◆ EXERCISE BRIEF: Return the lines of the data below exactly. Start at the first and end with the line containing "state (01 R27). -/".

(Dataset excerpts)
═══
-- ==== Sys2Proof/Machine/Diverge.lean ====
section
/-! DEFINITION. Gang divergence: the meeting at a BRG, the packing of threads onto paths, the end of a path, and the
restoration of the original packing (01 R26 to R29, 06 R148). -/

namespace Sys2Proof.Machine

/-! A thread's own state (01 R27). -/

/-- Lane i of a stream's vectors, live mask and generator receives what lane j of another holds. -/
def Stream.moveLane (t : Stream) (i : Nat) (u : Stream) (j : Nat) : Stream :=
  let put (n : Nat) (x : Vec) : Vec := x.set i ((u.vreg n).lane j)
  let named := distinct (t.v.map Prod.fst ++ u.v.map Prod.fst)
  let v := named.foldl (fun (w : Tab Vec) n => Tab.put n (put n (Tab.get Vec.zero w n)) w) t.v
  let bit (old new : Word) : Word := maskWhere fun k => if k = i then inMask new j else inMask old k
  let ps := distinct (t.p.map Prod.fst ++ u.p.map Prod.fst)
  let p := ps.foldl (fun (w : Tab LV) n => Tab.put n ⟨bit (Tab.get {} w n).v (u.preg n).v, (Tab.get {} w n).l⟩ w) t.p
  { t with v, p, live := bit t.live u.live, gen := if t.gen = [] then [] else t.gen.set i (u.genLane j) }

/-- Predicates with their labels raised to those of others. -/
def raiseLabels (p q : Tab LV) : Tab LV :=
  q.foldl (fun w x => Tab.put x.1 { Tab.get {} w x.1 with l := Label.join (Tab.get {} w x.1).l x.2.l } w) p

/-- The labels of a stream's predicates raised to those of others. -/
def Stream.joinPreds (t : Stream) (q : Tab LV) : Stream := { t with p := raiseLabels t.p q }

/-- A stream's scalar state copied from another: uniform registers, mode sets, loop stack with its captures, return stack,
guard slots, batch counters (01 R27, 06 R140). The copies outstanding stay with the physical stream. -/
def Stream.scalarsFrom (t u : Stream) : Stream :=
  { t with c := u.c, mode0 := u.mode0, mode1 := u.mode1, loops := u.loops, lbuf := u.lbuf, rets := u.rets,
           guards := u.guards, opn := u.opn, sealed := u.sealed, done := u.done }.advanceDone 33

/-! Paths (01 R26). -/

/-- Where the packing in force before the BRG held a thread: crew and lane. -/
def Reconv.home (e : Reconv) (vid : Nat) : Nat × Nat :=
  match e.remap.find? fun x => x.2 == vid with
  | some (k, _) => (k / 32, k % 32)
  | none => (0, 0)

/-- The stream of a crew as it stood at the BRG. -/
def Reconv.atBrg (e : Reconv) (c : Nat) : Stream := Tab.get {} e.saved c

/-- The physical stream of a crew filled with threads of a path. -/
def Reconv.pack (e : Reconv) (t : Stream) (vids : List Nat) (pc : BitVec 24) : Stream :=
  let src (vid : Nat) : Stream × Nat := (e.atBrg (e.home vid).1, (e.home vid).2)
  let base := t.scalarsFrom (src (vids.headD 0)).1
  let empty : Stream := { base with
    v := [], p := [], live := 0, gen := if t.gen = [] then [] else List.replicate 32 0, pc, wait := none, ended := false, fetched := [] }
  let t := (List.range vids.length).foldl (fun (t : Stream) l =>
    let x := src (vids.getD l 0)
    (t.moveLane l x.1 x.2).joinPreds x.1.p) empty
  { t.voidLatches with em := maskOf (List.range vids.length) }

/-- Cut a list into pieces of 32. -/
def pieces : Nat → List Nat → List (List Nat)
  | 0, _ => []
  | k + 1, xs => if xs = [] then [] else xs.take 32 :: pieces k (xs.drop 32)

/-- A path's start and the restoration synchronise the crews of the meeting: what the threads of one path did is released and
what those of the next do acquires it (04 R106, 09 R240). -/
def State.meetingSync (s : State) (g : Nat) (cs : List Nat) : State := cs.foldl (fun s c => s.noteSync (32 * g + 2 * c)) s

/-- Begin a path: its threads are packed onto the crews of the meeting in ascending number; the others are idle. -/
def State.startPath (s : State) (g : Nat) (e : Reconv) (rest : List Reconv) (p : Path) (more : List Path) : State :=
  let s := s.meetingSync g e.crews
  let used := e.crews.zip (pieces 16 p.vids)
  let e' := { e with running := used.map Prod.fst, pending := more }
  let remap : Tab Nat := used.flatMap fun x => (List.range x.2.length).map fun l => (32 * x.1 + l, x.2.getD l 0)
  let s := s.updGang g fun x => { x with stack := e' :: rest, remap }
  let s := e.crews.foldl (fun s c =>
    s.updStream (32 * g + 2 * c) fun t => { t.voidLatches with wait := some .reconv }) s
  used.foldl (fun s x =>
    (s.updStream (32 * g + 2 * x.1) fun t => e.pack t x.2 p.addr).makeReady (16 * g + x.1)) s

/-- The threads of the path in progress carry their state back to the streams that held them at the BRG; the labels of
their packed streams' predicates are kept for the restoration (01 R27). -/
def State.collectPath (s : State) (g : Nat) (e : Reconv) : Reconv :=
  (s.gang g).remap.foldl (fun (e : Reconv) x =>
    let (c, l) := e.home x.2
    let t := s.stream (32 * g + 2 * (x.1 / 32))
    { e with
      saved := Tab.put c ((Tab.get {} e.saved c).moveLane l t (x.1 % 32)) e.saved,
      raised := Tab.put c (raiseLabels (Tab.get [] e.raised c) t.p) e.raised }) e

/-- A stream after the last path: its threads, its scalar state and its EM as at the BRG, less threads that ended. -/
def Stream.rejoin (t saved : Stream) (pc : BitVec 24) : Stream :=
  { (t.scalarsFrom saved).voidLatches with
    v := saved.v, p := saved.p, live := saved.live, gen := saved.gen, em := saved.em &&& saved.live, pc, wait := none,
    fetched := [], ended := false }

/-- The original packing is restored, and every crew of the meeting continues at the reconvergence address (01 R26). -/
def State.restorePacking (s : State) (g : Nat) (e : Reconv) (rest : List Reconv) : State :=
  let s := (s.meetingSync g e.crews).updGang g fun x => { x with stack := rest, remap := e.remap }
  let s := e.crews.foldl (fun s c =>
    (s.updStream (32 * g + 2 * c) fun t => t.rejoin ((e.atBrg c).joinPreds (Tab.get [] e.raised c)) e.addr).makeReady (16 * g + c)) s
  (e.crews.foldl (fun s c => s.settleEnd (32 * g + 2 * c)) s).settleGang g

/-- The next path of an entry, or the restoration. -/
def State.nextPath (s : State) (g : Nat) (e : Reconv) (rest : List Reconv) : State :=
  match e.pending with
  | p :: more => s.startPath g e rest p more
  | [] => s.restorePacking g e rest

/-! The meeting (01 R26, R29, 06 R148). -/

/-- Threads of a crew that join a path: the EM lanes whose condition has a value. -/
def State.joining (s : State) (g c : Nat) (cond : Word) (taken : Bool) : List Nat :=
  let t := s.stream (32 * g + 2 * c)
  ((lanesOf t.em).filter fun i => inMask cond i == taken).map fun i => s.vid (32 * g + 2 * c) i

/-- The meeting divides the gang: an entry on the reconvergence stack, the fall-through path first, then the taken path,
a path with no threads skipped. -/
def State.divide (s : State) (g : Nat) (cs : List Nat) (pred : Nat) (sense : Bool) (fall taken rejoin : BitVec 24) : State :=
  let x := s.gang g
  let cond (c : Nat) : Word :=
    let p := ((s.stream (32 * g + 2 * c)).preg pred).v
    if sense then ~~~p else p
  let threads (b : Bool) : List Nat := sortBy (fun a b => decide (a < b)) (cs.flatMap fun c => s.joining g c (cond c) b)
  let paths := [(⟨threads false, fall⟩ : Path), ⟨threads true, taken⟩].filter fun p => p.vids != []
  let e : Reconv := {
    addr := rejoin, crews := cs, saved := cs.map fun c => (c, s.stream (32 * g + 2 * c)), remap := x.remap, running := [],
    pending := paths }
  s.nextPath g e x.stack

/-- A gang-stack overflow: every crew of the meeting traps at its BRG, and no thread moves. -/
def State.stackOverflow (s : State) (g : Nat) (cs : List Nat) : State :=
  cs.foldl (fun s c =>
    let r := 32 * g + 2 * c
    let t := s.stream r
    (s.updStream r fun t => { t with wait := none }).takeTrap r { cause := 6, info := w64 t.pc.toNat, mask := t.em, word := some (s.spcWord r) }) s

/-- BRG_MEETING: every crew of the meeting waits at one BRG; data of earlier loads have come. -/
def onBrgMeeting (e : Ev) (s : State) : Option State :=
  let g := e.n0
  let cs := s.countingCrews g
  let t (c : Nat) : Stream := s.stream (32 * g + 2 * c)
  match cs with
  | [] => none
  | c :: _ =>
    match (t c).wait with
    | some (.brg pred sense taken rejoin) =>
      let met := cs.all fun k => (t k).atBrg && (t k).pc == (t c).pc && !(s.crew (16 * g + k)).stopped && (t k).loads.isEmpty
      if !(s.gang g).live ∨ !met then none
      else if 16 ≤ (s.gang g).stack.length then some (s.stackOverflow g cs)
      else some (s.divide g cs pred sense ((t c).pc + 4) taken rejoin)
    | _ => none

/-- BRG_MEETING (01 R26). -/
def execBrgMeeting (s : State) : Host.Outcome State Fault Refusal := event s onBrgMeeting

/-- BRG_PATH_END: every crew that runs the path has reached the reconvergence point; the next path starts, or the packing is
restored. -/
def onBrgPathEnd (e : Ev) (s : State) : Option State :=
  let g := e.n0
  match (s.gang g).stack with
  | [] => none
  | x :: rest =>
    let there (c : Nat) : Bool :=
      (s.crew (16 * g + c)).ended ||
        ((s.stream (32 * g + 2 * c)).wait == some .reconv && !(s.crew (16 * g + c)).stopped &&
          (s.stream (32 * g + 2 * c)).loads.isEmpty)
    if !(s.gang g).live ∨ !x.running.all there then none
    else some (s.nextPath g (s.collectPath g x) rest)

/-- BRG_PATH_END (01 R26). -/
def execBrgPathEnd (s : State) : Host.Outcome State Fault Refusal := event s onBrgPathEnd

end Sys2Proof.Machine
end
═══
◆ RESPONSE FOR THIS EXERCISE:
-- ==== Sys2Proof/Machine/Diverge.lean ====
section
/-! DEFINITION. Gang divergence: the meeting at a BRG, the packing of threads onto paths, the end of a path, and the
restoration of the original packing (01 R26 to R29, 06 R148). -/

namespace Sys2Proof.Machine

/-! A thread's own state (01 R27). -/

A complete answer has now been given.